Stored data entries
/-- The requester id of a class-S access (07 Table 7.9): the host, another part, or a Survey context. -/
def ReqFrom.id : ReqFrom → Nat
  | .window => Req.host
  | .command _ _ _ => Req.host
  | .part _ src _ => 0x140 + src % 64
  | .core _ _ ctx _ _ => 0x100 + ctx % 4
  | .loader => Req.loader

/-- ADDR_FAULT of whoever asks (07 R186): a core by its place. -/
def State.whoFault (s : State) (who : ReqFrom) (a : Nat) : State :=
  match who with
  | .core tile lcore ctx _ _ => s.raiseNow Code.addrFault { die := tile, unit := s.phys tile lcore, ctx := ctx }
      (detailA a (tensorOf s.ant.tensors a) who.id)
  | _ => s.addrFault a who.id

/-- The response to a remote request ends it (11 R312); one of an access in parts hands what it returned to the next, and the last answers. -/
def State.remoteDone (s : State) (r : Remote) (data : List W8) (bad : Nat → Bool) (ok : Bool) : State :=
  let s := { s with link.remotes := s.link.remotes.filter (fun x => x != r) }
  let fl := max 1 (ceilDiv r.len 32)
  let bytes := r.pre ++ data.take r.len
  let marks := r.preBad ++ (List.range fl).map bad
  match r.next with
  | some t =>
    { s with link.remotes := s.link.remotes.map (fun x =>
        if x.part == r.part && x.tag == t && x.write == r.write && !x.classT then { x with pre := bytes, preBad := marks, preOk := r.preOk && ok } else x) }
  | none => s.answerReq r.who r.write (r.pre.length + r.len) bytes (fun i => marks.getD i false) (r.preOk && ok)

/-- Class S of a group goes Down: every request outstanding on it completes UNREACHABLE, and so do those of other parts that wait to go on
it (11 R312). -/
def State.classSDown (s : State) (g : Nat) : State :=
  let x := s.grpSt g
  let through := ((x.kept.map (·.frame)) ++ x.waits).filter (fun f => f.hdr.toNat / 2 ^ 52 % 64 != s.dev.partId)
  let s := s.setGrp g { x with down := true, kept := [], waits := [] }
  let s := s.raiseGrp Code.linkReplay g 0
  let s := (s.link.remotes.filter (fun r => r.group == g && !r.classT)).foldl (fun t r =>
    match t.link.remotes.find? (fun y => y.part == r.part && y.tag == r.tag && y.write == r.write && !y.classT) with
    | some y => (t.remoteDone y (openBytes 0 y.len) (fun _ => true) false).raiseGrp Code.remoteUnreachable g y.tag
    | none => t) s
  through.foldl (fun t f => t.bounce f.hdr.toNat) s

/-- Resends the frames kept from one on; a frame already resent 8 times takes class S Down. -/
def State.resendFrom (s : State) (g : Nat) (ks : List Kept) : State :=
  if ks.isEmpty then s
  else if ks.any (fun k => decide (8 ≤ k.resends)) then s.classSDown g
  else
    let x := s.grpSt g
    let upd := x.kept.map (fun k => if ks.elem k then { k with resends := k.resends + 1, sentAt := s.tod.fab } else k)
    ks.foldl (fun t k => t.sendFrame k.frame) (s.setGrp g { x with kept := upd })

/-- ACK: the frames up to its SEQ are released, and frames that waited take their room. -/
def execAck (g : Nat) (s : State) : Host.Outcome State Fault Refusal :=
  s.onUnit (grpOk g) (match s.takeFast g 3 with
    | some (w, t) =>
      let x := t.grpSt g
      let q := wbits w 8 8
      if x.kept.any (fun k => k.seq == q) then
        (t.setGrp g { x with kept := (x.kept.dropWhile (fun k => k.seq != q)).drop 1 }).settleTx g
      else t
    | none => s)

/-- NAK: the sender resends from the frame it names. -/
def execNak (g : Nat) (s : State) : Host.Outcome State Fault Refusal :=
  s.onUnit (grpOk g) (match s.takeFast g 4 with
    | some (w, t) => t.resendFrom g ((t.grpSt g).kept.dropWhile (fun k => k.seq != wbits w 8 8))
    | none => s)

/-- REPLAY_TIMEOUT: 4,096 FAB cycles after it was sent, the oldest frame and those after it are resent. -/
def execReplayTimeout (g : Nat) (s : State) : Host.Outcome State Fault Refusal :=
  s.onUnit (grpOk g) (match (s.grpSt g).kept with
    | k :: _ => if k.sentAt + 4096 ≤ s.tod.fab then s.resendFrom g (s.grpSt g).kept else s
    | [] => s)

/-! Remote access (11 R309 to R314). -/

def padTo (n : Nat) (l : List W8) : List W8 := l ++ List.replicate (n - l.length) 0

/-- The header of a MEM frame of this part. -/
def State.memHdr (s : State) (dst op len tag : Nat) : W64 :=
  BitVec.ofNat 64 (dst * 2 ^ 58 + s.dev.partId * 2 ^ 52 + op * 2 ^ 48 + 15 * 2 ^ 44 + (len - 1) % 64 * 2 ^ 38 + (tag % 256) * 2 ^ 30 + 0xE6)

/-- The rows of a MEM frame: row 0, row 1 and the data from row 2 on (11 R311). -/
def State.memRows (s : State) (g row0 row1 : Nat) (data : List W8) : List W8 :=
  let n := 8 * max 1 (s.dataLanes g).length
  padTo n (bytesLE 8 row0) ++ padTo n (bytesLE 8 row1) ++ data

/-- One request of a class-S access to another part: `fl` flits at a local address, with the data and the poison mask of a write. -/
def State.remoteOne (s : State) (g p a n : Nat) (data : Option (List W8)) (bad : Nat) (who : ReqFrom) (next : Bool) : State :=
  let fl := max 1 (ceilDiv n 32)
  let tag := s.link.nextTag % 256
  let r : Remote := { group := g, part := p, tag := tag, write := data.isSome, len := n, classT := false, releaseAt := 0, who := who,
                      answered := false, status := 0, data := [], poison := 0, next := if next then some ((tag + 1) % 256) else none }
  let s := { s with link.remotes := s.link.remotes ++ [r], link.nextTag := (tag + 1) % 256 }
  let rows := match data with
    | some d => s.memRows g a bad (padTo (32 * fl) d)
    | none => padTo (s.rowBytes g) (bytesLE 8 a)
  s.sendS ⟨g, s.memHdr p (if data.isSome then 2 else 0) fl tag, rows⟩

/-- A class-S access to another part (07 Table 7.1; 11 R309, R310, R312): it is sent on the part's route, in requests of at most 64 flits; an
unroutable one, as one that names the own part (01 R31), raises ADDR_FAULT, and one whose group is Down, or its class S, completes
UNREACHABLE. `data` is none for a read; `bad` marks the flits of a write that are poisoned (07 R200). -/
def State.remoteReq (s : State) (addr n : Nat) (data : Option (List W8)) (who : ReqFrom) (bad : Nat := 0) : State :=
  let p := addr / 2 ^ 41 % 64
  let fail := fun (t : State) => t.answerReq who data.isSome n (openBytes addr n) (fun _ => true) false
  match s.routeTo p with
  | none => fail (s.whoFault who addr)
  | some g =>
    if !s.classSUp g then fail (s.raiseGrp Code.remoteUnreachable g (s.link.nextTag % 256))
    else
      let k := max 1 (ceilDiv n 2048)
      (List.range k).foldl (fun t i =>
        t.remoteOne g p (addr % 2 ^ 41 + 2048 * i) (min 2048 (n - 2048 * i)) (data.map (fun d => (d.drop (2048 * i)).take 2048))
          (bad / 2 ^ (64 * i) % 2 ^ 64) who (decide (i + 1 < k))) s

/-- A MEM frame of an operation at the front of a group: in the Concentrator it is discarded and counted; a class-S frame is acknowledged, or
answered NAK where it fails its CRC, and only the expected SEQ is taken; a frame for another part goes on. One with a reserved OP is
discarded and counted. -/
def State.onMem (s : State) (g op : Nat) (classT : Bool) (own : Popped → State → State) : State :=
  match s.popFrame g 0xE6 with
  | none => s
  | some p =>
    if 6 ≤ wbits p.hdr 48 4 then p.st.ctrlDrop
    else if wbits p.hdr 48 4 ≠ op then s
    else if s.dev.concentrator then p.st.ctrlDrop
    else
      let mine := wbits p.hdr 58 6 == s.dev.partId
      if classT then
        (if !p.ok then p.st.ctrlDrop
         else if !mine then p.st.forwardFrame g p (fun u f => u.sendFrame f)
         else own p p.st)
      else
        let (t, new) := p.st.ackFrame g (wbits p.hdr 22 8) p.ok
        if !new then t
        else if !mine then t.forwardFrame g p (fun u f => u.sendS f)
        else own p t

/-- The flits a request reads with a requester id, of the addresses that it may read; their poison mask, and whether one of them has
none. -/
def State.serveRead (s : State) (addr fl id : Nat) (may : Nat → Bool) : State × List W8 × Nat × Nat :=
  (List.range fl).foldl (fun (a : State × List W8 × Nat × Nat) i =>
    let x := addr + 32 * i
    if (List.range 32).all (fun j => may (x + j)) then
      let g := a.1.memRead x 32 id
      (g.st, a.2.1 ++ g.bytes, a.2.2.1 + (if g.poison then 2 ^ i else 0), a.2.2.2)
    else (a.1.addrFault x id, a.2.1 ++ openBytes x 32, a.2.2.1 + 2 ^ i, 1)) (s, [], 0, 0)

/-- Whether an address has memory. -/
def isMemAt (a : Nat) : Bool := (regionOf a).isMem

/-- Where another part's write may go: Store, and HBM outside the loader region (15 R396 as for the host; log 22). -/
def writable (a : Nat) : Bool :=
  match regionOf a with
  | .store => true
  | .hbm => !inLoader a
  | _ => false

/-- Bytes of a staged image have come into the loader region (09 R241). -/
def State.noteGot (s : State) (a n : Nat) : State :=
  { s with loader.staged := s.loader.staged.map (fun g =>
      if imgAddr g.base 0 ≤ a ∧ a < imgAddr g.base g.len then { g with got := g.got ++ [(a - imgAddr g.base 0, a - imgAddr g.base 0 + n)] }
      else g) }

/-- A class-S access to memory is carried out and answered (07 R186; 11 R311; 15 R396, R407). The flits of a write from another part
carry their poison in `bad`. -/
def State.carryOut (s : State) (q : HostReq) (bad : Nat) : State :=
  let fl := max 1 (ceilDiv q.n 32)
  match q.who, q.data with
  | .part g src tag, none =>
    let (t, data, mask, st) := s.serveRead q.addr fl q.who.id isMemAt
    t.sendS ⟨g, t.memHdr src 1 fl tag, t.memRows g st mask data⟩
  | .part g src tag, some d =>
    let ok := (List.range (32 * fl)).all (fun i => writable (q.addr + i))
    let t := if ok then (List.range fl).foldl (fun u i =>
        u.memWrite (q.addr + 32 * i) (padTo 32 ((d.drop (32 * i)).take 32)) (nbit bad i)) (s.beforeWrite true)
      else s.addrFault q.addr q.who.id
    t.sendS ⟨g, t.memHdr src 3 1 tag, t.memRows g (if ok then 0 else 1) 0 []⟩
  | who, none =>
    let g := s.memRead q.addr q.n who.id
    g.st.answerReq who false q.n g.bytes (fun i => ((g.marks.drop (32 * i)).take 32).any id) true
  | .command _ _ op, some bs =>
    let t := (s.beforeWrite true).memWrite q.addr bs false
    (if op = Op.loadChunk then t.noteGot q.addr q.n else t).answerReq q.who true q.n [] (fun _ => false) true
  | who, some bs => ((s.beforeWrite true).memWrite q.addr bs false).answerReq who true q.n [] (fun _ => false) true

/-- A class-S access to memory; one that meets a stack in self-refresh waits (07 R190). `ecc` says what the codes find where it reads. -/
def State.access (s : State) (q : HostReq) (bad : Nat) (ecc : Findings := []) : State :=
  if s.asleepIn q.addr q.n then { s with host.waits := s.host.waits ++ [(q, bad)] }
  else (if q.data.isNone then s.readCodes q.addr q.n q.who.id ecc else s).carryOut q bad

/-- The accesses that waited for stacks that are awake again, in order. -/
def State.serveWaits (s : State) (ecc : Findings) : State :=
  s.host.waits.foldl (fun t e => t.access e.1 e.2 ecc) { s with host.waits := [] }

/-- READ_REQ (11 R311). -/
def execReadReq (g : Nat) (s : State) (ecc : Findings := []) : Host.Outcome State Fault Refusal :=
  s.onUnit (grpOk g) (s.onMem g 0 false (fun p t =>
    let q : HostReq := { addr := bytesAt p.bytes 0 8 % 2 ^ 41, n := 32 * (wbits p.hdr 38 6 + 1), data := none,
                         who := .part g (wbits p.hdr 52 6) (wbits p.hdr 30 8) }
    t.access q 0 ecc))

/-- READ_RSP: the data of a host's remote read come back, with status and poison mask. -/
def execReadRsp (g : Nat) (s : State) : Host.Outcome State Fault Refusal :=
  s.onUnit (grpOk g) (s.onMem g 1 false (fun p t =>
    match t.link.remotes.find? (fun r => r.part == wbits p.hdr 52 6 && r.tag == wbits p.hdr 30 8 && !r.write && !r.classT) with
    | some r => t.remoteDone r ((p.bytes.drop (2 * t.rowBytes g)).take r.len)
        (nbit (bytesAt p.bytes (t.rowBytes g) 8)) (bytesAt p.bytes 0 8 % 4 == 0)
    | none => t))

■ **REQUIRED WORK**: Once you reach the line with "t.sendS ⟨g, t.memHdr src 1" in the data above, copy it and every line after it exactly, up to and including the line with "s.onUnit (grpOk g) (s.onMem g 1".

■ **COMPLETED EXERCISE**:
    t.sendS ⟨g, t.memHdr src 1 fl tag, t.memRows g st mask data⟩
  | .part g src tag, some d =>
    let ok := (List.range (32 * fl)).all (fun i => writable (q.addr + i))
    let t := if ok then (List.range fl).foldl (fun u i =>
        u.memWrite (q.addr + 32 * i) (padTo 32 ((d.drop (32 * i)).take 32)) (nbit bad i)) (s.beforeWrite true)
      else s.addrFault q.addr q.who.id
    t.sendS ⟨g, t.memHdr src 3 1 tag, t.memRows g (if ok then 0 else 1) 0 []⟩
  | who, none =>
    let g := s.memRead q.addr q.n who.id
    g.st.answerReq who false q.n g.bytes (fun i => ((g.marks.drop (32 * i)).take 32).any id) true
  | .command _ _ op, some bs =>
    let t := (s.beforeWrite true).memWrite q.addr bs false
    (if op = Op.loadChunk then t.noteGot q.addr q.n else t).answerReq q.who true q.n [] (fun _ => false) true
  | who, some bs => ((s.beforeWrite true).memWrite q.addr bs false).answerReq who true q.n [] (fun _ => false) true

/-- A class-S access to memory; one that meets a stack in self-refresh waits (07 R190). `ecc` says what the codes find where it reads. -/
def State.access (s : State) (q : HostReq) (bad : Nat) (ecc : Findings := []) : State :=
  if s.asleepIn q.addr q.n then { s with host.waits := s.host.waits ++ [(q, bad)] }
  else (if q.data.isNone then s.readCodes q.addr q.n q.who.id ecc else s).carryOut q bad

/-- The accesses that waited for stacks that are awake again, in order. -/
def State.serveWaits (s : State) (ecc : Findings) : State :=
  s.host.waits.foldl (fun t e => t.access e.1 e.2 ecc) { s with host.waits := [] }

/-- READ_REQ (11 R311). -/
def execReadReq (g : Nat) (s : State) (ecc : Findings := []) : Host.Outcome State Fault Refusal :=
  s.onUnit (grpOk g) (s.onMem g 0 false (fun p t =>
    let q : HostReq := { addr := bytesAt p.bytes 0 8 % 2 ^ 41, n := 32 * (wbits p.hdr 38 6 + 1), data := none,
                         who := .part g (wbits p.hdr 52 6) (wbits p.hdr 30 8) }
    t.access q 0 ecc))

/-- READ_RSP: the data of a host's remote read come back, with status and poison mask. -/
def execReadRsp (g : Nat) (s : State) : Host.Outcome State Fault Refusal :=
  s.onUnit (grpOk g) (s.onMem g 1 false (fun p t =>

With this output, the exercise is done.